• **ENTRIES SHOWN**
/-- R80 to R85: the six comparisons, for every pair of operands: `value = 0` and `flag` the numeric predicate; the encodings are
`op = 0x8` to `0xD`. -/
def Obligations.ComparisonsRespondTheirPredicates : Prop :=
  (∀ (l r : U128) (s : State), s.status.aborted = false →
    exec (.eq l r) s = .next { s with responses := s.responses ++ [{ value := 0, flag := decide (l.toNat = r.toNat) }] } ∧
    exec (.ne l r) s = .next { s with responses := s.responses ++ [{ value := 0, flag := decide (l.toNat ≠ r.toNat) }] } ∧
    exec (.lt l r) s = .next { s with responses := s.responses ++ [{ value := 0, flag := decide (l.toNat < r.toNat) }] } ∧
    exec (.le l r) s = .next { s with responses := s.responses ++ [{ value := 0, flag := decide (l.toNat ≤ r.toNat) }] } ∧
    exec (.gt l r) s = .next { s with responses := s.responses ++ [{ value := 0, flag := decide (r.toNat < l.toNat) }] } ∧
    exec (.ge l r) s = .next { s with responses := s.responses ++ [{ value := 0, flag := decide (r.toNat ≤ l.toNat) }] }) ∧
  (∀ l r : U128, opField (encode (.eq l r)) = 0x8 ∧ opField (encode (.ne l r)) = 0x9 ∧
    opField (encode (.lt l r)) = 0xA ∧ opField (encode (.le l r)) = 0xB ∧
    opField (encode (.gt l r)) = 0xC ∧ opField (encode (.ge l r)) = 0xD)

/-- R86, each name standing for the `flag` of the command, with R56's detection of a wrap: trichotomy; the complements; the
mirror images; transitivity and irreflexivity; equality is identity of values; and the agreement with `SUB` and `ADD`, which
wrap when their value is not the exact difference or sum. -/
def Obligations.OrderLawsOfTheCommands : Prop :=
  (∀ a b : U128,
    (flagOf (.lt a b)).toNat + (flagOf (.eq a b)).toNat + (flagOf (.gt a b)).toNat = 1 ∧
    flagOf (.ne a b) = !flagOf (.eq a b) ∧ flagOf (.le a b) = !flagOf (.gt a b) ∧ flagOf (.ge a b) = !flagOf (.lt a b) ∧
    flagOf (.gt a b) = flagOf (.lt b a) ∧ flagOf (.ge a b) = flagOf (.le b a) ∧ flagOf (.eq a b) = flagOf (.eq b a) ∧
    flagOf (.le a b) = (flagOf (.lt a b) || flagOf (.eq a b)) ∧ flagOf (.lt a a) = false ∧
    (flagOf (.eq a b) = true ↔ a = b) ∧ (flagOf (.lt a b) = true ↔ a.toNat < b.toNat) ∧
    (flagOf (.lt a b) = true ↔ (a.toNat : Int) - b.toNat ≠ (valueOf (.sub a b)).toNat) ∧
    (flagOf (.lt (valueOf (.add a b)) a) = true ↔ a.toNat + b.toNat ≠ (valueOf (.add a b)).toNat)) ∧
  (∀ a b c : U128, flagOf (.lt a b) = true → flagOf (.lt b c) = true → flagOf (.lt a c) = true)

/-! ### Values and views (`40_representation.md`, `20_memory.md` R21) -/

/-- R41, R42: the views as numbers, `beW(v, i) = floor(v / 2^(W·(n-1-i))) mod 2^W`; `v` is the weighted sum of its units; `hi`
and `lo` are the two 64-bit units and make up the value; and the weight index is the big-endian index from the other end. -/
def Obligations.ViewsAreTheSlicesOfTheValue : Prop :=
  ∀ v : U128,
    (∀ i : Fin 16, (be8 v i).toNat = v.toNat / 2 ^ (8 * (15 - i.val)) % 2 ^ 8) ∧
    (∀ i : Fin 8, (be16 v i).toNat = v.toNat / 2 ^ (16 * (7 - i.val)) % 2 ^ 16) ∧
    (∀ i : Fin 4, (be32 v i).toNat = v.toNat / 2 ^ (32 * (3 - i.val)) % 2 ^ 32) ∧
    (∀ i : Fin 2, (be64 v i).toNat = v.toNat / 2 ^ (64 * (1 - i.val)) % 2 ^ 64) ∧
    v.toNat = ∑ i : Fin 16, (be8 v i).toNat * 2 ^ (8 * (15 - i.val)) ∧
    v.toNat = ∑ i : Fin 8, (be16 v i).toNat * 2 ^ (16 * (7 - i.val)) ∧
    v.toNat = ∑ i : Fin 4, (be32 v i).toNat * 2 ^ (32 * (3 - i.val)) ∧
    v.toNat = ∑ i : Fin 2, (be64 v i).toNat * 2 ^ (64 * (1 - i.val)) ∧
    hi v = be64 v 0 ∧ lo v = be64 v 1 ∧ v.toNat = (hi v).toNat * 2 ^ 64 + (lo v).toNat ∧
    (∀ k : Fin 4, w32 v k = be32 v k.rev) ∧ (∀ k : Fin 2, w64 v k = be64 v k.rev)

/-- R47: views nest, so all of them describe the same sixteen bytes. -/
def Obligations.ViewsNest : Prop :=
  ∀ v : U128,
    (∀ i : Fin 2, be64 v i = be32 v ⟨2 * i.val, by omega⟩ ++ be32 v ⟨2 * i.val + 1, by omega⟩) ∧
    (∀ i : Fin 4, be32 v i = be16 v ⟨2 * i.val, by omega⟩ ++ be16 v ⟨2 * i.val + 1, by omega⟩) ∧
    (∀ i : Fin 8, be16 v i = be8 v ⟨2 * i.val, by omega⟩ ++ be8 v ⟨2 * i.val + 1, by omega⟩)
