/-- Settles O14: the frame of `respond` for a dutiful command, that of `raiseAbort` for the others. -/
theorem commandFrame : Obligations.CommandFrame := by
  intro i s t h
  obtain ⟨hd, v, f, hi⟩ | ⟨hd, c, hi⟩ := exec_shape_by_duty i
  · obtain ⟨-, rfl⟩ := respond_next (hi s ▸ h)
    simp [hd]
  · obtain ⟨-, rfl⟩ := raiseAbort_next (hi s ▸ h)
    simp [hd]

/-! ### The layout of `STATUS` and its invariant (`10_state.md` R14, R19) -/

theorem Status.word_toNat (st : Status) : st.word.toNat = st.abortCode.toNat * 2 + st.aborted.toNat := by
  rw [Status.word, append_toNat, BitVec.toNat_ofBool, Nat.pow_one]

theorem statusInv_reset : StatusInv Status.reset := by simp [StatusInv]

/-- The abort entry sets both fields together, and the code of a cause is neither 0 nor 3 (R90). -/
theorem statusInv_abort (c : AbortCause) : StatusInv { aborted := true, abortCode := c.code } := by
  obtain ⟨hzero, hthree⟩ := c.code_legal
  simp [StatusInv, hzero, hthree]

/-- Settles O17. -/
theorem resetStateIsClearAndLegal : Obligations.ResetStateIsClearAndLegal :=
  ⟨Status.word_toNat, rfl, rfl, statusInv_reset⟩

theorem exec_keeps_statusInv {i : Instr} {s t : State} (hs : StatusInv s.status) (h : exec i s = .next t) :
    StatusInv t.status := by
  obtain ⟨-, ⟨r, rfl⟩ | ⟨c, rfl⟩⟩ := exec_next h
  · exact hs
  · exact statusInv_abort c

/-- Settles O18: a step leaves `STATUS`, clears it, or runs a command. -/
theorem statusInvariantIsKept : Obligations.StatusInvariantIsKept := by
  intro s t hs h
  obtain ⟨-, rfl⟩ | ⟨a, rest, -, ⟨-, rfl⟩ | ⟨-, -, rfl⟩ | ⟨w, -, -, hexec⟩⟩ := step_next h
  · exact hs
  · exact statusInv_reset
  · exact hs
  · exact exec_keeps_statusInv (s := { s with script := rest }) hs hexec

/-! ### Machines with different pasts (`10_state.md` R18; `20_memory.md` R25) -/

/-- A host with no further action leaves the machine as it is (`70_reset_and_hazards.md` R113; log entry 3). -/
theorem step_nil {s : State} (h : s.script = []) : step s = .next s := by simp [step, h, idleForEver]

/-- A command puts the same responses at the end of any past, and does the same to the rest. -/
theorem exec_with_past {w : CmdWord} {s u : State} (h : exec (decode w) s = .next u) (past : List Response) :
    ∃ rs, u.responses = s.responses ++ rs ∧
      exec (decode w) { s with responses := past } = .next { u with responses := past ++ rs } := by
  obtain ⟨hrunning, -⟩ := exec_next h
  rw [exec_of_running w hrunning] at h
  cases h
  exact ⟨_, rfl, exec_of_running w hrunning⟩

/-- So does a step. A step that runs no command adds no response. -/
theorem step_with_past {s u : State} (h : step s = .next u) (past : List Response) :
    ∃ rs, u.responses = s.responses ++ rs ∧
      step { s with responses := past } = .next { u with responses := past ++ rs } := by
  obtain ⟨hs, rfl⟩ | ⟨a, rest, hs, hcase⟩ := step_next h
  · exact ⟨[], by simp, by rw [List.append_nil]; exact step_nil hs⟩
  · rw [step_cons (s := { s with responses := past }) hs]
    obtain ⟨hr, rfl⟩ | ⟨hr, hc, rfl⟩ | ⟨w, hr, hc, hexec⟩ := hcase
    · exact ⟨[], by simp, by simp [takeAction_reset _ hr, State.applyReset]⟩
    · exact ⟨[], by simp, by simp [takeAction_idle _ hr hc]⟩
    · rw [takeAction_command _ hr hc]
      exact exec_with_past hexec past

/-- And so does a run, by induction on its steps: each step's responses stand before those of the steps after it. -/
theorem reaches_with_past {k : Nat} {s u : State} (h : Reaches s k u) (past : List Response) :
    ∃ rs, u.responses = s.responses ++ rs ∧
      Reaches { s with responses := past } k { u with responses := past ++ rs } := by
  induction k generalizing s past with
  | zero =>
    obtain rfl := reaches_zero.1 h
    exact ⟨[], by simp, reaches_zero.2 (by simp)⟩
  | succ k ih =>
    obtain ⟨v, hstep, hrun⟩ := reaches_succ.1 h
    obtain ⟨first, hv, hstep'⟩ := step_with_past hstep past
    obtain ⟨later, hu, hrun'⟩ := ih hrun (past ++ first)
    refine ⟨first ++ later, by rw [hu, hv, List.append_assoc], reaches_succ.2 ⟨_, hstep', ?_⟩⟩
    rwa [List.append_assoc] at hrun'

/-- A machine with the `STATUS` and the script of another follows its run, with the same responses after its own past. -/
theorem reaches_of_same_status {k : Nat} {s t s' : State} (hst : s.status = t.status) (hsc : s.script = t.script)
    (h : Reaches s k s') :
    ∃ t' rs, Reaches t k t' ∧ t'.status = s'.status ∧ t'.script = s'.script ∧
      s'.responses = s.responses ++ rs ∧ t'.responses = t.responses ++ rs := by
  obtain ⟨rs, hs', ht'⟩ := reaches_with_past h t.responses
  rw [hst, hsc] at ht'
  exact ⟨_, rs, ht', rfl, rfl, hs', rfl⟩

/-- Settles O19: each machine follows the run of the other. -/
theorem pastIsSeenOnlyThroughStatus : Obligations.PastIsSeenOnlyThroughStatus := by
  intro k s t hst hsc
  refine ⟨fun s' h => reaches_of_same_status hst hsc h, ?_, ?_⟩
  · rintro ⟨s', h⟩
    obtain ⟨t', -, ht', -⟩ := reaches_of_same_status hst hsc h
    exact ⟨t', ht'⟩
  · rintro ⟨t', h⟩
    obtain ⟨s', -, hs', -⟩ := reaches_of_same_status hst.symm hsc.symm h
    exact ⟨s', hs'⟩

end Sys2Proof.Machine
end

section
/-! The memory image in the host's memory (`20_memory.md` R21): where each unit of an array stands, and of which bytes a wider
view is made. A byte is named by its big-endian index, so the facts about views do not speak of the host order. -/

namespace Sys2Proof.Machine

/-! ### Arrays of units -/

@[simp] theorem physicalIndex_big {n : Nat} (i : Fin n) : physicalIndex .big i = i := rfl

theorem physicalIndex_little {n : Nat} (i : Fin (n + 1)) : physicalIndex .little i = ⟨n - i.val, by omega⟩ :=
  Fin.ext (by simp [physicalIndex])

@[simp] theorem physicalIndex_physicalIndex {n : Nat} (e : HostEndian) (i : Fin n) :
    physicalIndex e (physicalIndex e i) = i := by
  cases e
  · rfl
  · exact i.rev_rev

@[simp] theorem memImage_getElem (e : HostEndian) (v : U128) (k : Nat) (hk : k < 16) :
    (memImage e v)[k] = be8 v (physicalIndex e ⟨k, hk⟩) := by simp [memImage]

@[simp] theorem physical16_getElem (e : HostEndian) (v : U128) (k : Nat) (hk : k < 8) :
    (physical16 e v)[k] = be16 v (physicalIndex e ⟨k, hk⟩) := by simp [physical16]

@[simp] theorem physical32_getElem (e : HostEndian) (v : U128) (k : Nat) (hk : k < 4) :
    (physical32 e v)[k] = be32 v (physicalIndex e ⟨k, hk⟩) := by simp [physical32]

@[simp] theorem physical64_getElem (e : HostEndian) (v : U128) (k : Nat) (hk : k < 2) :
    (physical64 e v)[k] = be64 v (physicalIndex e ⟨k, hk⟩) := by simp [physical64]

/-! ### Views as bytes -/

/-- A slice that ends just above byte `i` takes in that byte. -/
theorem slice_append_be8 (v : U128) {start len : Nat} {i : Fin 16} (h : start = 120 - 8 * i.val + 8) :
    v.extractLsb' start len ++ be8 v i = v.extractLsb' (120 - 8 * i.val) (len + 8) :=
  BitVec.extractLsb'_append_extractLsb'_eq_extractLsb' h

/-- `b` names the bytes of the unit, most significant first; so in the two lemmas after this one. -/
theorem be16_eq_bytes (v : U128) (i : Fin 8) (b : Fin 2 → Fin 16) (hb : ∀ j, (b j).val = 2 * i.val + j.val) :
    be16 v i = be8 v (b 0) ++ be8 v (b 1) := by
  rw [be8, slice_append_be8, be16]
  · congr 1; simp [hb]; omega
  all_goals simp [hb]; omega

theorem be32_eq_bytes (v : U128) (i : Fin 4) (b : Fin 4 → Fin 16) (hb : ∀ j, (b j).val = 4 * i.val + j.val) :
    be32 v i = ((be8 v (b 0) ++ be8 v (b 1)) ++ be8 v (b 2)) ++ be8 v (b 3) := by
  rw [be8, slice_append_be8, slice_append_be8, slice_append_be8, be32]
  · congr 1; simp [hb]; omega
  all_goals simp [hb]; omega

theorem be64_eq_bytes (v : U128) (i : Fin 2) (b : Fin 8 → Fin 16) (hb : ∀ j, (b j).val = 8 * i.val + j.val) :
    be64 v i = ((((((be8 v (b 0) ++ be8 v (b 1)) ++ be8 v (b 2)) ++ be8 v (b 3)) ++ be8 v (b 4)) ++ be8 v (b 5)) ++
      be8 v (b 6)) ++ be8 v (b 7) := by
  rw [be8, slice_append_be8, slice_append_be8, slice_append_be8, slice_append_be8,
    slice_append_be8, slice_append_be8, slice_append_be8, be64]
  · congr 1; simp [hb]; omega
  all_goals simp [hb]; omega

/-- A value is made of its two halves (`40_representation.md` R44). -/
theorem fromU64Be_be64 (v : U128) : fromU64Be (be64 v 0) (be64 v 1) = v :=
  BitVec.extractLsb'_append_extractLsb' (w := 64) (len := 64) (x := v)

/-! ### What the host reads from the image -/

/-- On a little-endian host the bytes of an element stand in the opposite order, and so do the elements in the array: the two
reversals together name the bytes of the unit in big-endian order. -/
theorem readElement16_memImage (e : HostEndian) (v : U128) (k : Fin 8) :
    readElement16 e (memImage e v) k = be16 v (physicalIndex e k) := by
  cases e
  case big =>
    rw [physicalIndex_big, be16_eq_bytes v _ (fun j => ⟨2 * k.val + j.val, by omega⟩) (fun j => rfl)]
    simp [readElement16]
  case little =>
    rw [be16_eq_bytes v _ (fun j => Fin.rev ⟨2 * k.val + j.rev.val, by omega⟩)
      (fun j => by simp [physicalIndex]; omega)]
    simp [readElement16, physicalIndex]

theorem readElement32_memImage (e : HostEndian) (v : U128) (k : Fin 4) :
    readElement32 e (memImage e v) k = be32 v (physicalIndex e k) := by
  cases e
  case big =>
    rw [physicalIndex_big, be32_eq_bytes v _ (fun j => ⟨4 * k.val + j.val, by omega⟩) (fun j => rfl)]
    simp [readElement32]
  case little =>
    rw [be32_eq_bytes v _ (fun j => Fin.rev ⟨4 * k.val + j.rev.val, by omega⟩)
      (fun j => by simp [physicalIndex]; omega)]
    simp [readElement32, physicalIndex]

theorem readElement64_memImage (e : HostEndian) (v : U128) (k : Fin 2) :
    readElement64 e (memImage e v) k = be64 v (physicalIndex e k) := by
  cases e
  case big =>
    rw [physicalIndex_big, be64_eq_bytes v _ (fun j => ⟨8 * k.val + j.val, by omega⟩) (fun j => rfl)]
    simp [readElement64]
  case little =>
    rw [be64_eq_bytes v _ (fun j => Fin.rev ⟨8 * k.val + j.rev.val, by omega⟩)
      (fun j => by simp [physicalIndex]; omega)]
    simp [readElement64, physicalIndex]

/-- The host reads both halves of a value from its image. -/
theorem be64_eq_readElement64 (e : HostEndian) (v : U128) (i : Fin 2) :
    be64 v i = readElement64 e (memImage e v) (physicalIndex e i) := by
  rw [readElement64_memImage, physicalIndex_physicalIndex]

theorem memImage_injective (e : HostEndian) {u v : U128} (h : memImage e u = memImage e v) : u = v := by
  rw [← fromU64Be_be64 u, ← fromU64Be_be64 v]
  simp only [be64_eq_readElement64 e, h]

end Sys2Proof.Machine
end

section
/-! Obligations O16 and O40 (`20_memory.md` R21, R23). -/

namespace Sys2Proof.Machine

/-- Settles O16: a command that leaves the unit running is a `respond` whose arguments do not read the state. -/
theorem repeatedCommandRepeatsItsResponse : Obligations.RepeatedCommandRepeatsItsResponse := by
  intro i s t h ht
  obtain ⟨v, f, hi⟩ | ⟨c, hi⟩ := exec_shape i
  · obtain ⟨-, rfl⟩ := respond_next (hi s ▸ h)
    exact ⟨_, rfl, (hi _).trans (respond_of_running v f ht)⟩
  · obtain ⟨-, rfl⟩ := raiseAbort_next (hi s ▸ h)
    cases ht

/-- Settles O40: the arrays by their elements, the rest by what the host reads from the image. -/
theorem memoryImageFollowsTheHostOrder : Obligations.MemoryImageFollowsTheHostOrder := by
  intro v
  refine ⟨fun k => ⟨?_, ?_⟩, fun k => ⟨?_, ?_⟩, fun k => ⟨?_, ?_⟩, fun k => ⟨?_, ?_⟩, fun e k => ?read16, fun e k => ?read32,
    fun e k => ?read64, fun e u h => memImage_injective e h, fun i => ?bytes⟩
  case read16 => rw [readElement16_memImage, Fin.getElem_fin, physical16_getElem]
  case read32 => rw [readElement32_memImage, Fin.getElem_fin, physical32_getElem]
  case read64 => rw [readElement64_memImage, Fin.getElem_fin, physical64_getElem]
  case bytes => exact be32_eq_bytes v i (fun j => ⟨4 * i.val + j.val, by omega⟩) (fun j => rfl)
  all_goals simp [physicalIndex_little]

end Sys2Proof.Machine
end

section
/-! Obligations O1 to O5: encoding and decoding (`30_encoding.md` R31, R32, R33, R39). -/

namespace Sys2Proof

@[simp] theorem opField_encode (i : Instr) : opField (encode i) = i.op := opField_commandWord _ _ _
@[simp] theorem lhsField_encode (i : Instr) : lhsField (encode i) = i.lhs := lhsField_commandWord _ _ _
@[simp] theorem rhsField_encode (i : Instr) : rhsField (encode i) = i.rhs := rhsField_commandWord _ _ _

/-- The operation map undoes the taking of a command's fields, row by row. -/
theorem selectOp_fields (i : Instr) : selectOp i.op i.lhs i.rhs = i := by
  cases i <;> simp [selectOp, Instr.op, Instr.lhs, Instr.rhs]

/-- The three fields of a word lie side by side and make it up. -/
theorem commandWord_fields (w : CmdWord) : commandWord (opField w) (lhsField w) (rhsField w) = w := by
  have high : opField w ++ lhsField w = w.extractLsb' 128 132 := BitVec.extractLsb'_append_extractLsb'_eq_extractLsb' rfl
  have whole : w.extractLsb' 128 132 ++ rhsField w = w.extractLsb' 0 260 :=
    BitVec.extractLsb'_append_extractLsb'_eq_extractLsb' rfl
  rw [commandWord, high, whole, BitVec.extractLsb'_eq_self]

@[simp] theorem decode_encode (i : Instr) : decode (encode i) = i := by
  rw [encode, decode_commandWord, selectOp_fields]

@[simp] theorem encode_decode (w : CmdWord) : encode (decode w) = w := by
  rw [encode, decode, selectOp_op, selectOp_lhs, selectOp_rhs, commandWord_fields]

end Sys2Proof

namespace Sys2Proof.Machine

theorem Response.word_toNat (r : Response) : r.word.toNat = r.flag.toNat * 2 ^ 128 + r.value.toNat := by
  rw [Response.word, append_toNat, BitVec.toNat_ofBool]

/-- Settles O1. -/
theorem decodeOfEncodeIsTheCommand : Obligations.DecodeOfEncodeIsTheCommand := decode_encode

• **TASK DESCRIPTION**
Write out exactly the lines that fall from the line with "simp [StatusInv, hzero, hthree]" to the line with "exact statusInv_abort c" in the records above, keeping both ends.

• **SOLUTION TO THE EXERCISE**
  simp [StatusInv, hzero, hthree]

/-- Settles O17. -/
theorem resetStateIsClearAndLegal : Obligations.ResetStateIsClearAndLegal :=
  ⟨Status.word_toNat, rfl, rfl, statusInv_reset⟩

theorem exec_keeps_statusInv {i : Instr} {s t : State} (hs : StatusInv s.status) (h : exec i s = .next t) :
    StatusInv t.status := by
  obtain ⟨-, ⟨r, rfl⟩ | ⟨c, rfl⟩⟩ := exec_next h
  · exact hs
  · exact statusInv_abort c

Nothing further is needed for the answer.